─── Source information ───
theorem Dev.timedOut_changes : Dev.changes [.sap, .draws, .reads, .out] [sapReg 0x14] s (s.timedOut x r tell) := by
  have counted := ((s.draw_changes (l := [.sap, .draws, .reads, .out]) (w := [sapReg 0x14]) (by simp)).trans
    (Dev.changes.count _ (sapReg 0x14) (by simp))).trans (Dev.sapError_changes _ x.addr false (by simp))
  unfold Dev.timedOut
  dsimp only
  refine (counted.trans ?_).trans (Dev.onSap_changes _ _ (by simp))
  cases tell <;> cases x.data.isNone && x.live
  · exact .refl _
  · exact Dev.readGives_changes _ _ _ (by simp)
  · exact Dev.tellRequest_changes _ (by simp)
  · exact (Dev.tellRequest_changes _ (by simp)).trans (Dev.readGives_changes _ _ _ (by simp))

theorem Dev.timedOut_keeps : s.keeps [.regs, .sap, .draws, .reads, .out] (s.timedOut x r tell) := by
  intro p hp
  unfold Dev.timedOut
  dsimp only
  cases p with
  | regs | sap | draws | reads | out => exact absurd (by decide) hp
  | _ => cases tell <;> cases x.data.isNone && x.live <;> rfl

theorem Dev.timedOut_sap : (s.timedOut x r tell).sap =
    { s.sap with queue := r, timeouts := s.sap.timeouts + 1, last := some ⟨false, false, 0⟩, failed := x.addr } := by
  unfold Dev.timedOut
  cases tell <;> cases x.data.isNone && x.live <;> rfl

theorem Dev.timedOut_count : (s.timedOut x r tell).reg (sapReg 0x14) = satAdd (s.reg (sapReg 0x14)) 1 := by
  refine Eq.trans ?_ (s.reg_setReg_same (sapReg 0x14) (satAdd (s.reg (sapReg 0x14)) 1))
  unfold Dev.timedOut
  cases tell <;> cases x.data.isNone && x.live <;> rfl

theorem Dev.timedOut_reads (reads : x.data.isNone = true ∧ x.live = true) :
    (s.timedOut x r tell).reads = s.reads.put 0 x.acc.origin.val 0 := by
  unfold Dev.timedOut
  rw [reads.1, reads.2]
  cases tell <;> rfl

theorem Dev.timedOut_reads_keep (none_ : ¬ (x.data.isNone = true ∧ x.live = true)) : (s.timedOut x r tell).reads = s.reads := by
  unfold Dev.timedOut
  rw [← Bool.and_eq_true, Bool.not_eq_true] at none_
  rw [none_]
  cases tell <;> rfl

theorem Dev.timedOut_out : (s.timedOut x r tell).out = if tell then .irq "IRQ_H2M" 0 :: s.out else s.out := by
  unfold Dev.timedOut
  cases tell <;> cases x.data.isNone && x.live <;> rfl

end

/-- What the end of the oldest transfer without error leaves of the bridge. -/
def Dev.transferDone (s : Dev) (r : List SapXfer) (v : Word) : Dev := (s.onSap (fun y => { y with queue := r })).sapOk v

section
variable (s : Dev) (r : List SapXfer) (v : Word)

theorem Dev.transferDone_sap : (s.transferDone r v).sap = { s.sap with queue := r, timeouts := 0, last := some ⟨true, false, v⟩ } := rfl

theorem Dev.transferDone_run : (s.transferDone r v).rf (sapReg 4) 8 4 = 0 := Dev.rf_setRf_same _ (sapReg 4) 8 4 0 (by decide)

theorem Dev.transferDone_keeps : s.keeps [.regs, .sap] (s.transferDone r v) :=
  ((s.onSap_keeps _).mono (by decide)).trans (((Dev.onSap_keeps _ _).mono (by decide)).trans ((Dev.setReg_keeps _ _ _).mono (by decide)))

theorem Dev.transferDone_regsKeep : s.regsKeep [sapReg 4] (s.transferDone r v) := fun _ ha =>
  Dev.reg_setReg_ne _ _ (List.ne_of_not_mem_cons ha)

variable (o : Nat)

theorem Dev.transferRead_reads : ((s.transferDone r v).readGives o v).reads = s.reads.put 0 o v := rfl

theorem Dev.transferRead_keeps : s.keeps [.regs, .sap, .reads] ((s.transferDone r v).readGives o v) :=
  ((s.transferDone_keeps r v).mono (by decide)).trans ((Dev.readGives_keeps _ _ _).mono (by decide))

theorem Dev.transferRead_regsKeep : s.regsKeep [sapReg 4] ((s.transferDone r v).readGives o v) := fun a ha =>
  (Dev.readGives_reg _ _ _ _).trans (s.transferDone_regsKeep r v a ha)

end

/-! ## The three rows -/

/-- What SAP_TIMEOUT does with the oldest transfer that is over time, by whether Heartwood had performed it. -/
theorem exec_sapTimeout {s : State} {x : SapXfer} {r : List SapXfer} (hr : s.dev.runs = true) (queue : s.dev.sap.queue = x :: r)
    (late : s.dev.now ≥ x.since + s.dev.rf (sapReg 8) 9 0 * usRaw) : ∃ done : Bool,
      exec .sapTimeout s = .next { s with
        dev := if s.dev.sap.timeouts + 1 ≥ 3 then (s.dev.timedOut x r (done && x.completes s.heart)).declareDown
          else s.dev.timedOut x r (done && x.completes s.heart)
        heart := if done then (x.perform s.heart).1 else s.heart } := by
  refine ⟨s.heart.on && (Config.freeValue (1000 + s.dev.draws)).getLsbD 0, (execSapTimeout.eq_1 s).trans ?_⟩
  unfold State.onBoth
  dsimp only
  rw [hr, queue]
  dsimp only
  rw [if_neg (by decide), if_neg (Nat.not_lt.mpr late)]
  rfl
───
Task requirements = The full set of records is to be written out once more, word for word.

Result for this exercise =
theorem Dev.timedOut_changes : Dev.changes [.sap, .draws, .reads, .out] [sapReg 0x14] s (s.timedOut x r tell) := by
  have counted := ((s.draw_changes (l := [.sap, .draws, .reads, .out]) (w := [sapReg 0x14]) (by simp)).trans
    (Dev.changes.count _ (sapReg 0x14) (by simp))).trans (Dev.sapError_changes _ x.addr false (by simp))
  unfold Dev.timedOut
  dsimp only
  refine (counted.trans ?_).trans (Dev.onSap_changes _ _ (by simp))
  cases tell <;> cases x.data.isNone && x.live
  · exact .refl _
  · exact Dev.readGives_changes _ _ _ (by simp)
  · exact Dev.tellRequest_changes _ (by simp)
  · exact (Dev.tellRequest_changes _ (by simp)).trans (Dev.readGives_changes _ _ _ (by simp))

theorem Dev.timedOut_keeps : s.keeps [.regs, .sap, .draws, .reads, .out] (s.timedOut x r tell) := by
  intro p hp
  unfold Dev.timedOut
  dsimp only
  cases p with
  | regs | sap | draws | reads | out => exact absurd (by decide) hp
  | _ => cases tell <;> cases x.data.isNone && x.live <;> rfl

theorem Dev.timedOut_sap : (s.timedOut x r tell).sap =
    { s.sap with queue := r, timeouts := s.sap.timeouts + 1, last := some ⟨false, false, 0⟩, failed := x.addr } := by
  unfold Dev.timedOut
  cases tell <;> cases x.data.isNone && x.live <;> rfl

theorem Dev.timedOut_count : (s.timedOut x r tell).reg (sapReg 0x14) = satAdd (s.reg (sapReg 0x14)) 1 := by
  refine Eq.trans ?_ (s.reg_setReg_same (sapReg 0x14) (satAdd (s.reg (sapReg 0x14)) 1))
  unfold Dev.timedOut
  cases tell <;> cases x.data.isNone && x.live <;> rfl

theorem Dev.timedOut_reads (reads : x.data.isNone = true ∧ x.live = true) :
    (s.timedOut x r tell).reads = s.reads.put 0 x.acc.origin.val 0 := by
  unfold Dev.timedOut
  rw [reads.1, reads.2]
  cases tell <;> rfl

theorem Dev.timedOut_reads_keep (none_ : ¬ (x.data.isNone = true ∧ x.live = true)) : (s.timedOut x r tell).reads = s.reads := by
  unfold Dev.timedOut
  rw [← Bool.and_eq_true, Bool.not_eq_true] at none_
  rw [none_]
  cases tell <;> rfl

theorem Dev.timedOut_out : (s.timedOut x r tell).out = if tell then .irq "IRQ_H2M" 0 :: s.out else s.out := by
  unfold Dev.timedOut
  cases tell <;> cases x.data.isNone && x.live <;> rfl

end

/-- What the end of the oldest transfer without error leaves of the bridge. -/
def Dev.transferDone (s : Dev) (r : List SapXfer) (v : Word) : Dev := (s.onSap (fun y => { y with queue := r })).sapOk v

section
variable (s : Dev) (r : List SapXfer) (v : Word)

theorem Dev.transferDone_sap : (s.transferDone r v).sap = { s.sap with queue := r, timeouts := 0, last := some ⟨true, false, v⟩ } := rfl

theorem Dev.transferDone_run : (s.transferDone r v).rf (sapReg 4) 8 4 = 0 := Dev.rf_setRf_same _ (sapReg 4) 8 4 0 (by decide)

theorem Dev.transferDone_keeps : s.keeps [.regs, .sap] (s.transferDone r v) :=
  ((s.onSap_keeps _).mono (by decide)).trans (((Dev.onSap_keeps _ _).mono (by decide)).trans ((Dev.setReg_keeps _ _ _).mono (by decide)))

theorem Dev.transferDone_regsKeep : s.regsKeep [sapReg 4] (s.transferDone r v) := fun _ ha =>
  Dev.reg_setReg_ne _ _ (List.ne_of_not_mem_cons ha)

variable (o : Nat)

theorem Dev.transferRead_reads : ((s.transferDone r v).readGives o v).reads = s.reads.put 0 o v := rfl

theorem Dev.transferRead_keeps : s.keeps [.regs, .sap, .reads] ((s.transferDone r v).readGives o v) :=
  ((s.transferDone_keeps r v).mono (by decide)).trans ((Dev.readGives_keeps _ _ _).mono (by decide))

theorem Dev.transferRead_regsKeep : s.regsKeep [sapReg 4] ((s.transferDone r v).readGives o v) := fun a ha =>
  (Dev.readGives_reg _ _ _ _).trans (s.transferDone_regsKeep r v a ha)

end

/-! ## The three rows -/

/-- What SAP_TIMEOUT does with the oldest transfer that is over time, by whether Heartwood had performed it. -/
theorem exec_sapTimeout {s : State} {x : SapXfer} {r : List SapXfer} (hr : s.dev.runs = true) (queue : s.dev.sap.queue = x :: r)
    (late : s.dev.now ≥ x.since + s.dev.rf (sapReg 8) 9 0 * usRaw) : ∃ done : Bool,
      exec .sapTimeout s = .next { s with
        dev := if s.dev.sap.timeouts + 1 ≥ 3 then (s.dev.timedOut x r (done && x.completes s.heart)).declareDown
          else s.dev.timedOut x r (done && x.completes s.heart)
        heart := if done then (x.perform s.heart).1 else s.heart } := by
  refine ⟨s.heart.on && (Config.freeValue (1000 + s.dev.draws)).getLsbD 0, (execSapTimeout.eq_1 s).trans ?_⟩
  unfold State.onBoth
  dsimp only
  rw [hr, queue]
  dsimp only
  rw [if_neg (by decide), if_neg (Nat.not_lt.mpr late)]
  rfl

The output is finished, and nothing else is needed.